| Exercise directions |
What is the number of lines in these entries that include "value"? Write that number and no other text.

| Source records |
-- ==== Sys2Proof/Tests/Slice0.lean ====
section
/-! SUPPORT. Tests, each with the vector of spec/95 or the rule its expected value comes from, and a witness for the
hypotheses of each obligation that has any. -/

namespace Sys2Proof.Tests

open Sys2Proof Sys2Proof.Machine

/-! ### Helpers -/

/-- The state after reset with the instruction pointer, some registers and the stack bytes set. -/
def start (ip : Nat) (regs : List (RegId × Word)) (stack : List Byte := []) : State :=
  { regs.foldl (fun s p => s.writeReg p.1 p.2) (State.reset.setIp (BitVec.ofNat 64 ip)) with stack := stack }

/-- The state one step after the word is placed where the step fetches. -/
def after (w : Nat) (s : State) : State :=
  match step (s.withFetchWord 64 w) with
  | .next t => t
  | .fault _ => s
  | .refused _ => s

/-! ### Well-formedness -/

theorem test_wf_default_table : OpTable.default.wf = true := by decide

/-- R8: one code for two operations of format THREE_ADDRESS. -/
theorem test_wf_refuses_shared_three_address_code : OpTable.wf { sub := 0 } = false := by decide

/-- R8: one code for two operations of format UNARY. -/
theorem test_wf_refuses_shared_unary_code : OpTable.wf { pop := 9 } = false := by decide

/-- R8: one code for two operations of format BINOMIAL. -/
theorem test_wf_refuses_shared_binomial_code : OpTable.wf { cmp := 11 } = false := by decide

/-- R8: one code for two operations of format NO_OPERAND. -/
theorem test_wf_refuses_shared_no_operand_code : OpTable.wf { ret := 25 } = false := by decide

/-- R8: one code for two operations of format REGISTER_IMMEDIATE. -/
theorem test_wf_refuses_shared_register_immediate_code : OpTable.wf { asgnl := 27 } = false := by decide

/-- R8: the map is from pairs, so one code may serve two formats. -/
theorem test_wf_allows_one_code_in_two_formats : OpTable.wf { cmp := 0 } = true := by decide

theorem test_wf_refuses_instruction_with_shared_code : Instr.wf { sub := 0 } (.add ⟨0, 0, 0, 0, 0, 0, 0, 0, 0⟩) = false := by
  decide

theorem test_wf_refuses_inc_with_shared_code : Instr.wf { pop := 9 } (.inc (.register 0 0)) = false := by decide

theorem test_wf_refuses_cmp_with_shared_code : Instr.wf { cmp := 11 } (.cmp ⟨0, 0, 0, 0, 0, 0⟩) = false := by decide

theorem test_wf_refuses_asgnl_with_shared_code : Instr.wf { asgnl := 27 } (.asgnl ⟨0, 0⟩) = false := by decide

theorem test_wf_refuses_hlt_with_shared_code : Instr.wf { ret := 25 } .hlt = false := by decide

/-- R70: a `BadFormat` value holds no defined format code. -/
theorem test_wf_refuses_bad_format_4 : (Decoded.badFormat 4 0 0).wf = false := by decide

/-! ### Decoding, one word per constructor, written out from R63 to R68 and R76 (95: V1 to V15, V25, V41, V44, V49a, V57a,
V59b, V63b, V71, V77, V78, S7, P3, P4, P6) -/

theorem test_decode_add : decode OpTable.default 0x6001408300000000#64 = .ok (.add ⟨0, 0, 0, 5, 1, 3, 0, 0, 0⟩) := by decide

theorem test_decode_sub : decode OpTable.default 0x6101408300000000#64 = .ok (.sub ⟨0, 0, 0, 5, 1, 3, 0, 0, 0⟩) := by decide

theorem test_decode_mul : decode OpTable.default 0x6200C08100000000#64 = .ok (.mul ⟨0, 0, 0, 3, 1, 1, 0, 0, 0⟩) := by decide

theorem test_decode_div : decode OpTable.default 0x6301C08200000000#64 = .ok (.div ⟨0, 0, 0, 7, 1, 2, 0, 0, 0⟩) := by decide

theorem test_decode_shr : decode OpTable.default 0x6400C08500000000#64 = .ok (.shr ⟨0, 0, 0, 3, 1, 5, 0, 0, 0⟩) := by decide

theorem test_decode_shl : decode OpTable.default 0x6501828500000000#64 = .ok (.shl ⟨0, 0, 0, 6, 5, 5, 0, 0, 0⟩) := by decide

theorem test_decode_and : decode OpTable.default 0x66E1408300FE8020#64 = .ok (.and ⟨1, 1, 1, 5, 1, 3, 3, 1000, 8⟩) := by decide

theorem test_decode_or : decode OpTable.default 0x6710808000000000#64 = .ok (.or ⟨0, 0, 0, 66, 1, 0, 0, 0, 0⟩) := by decide

theorem test_decode_xor : decode OpTable.default 0x68F12244FFFFFFFC#64 = .ok (.xor ⟨1, 1, 1, 68, 68, 68, 1023, 1023, 1023⟩) := by decide

theorem test_decode_inc : decode OpTable.default 0x2941800000000010#64 = .ok (.inc (.pointer 3 16)) := by decide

| Task output |
2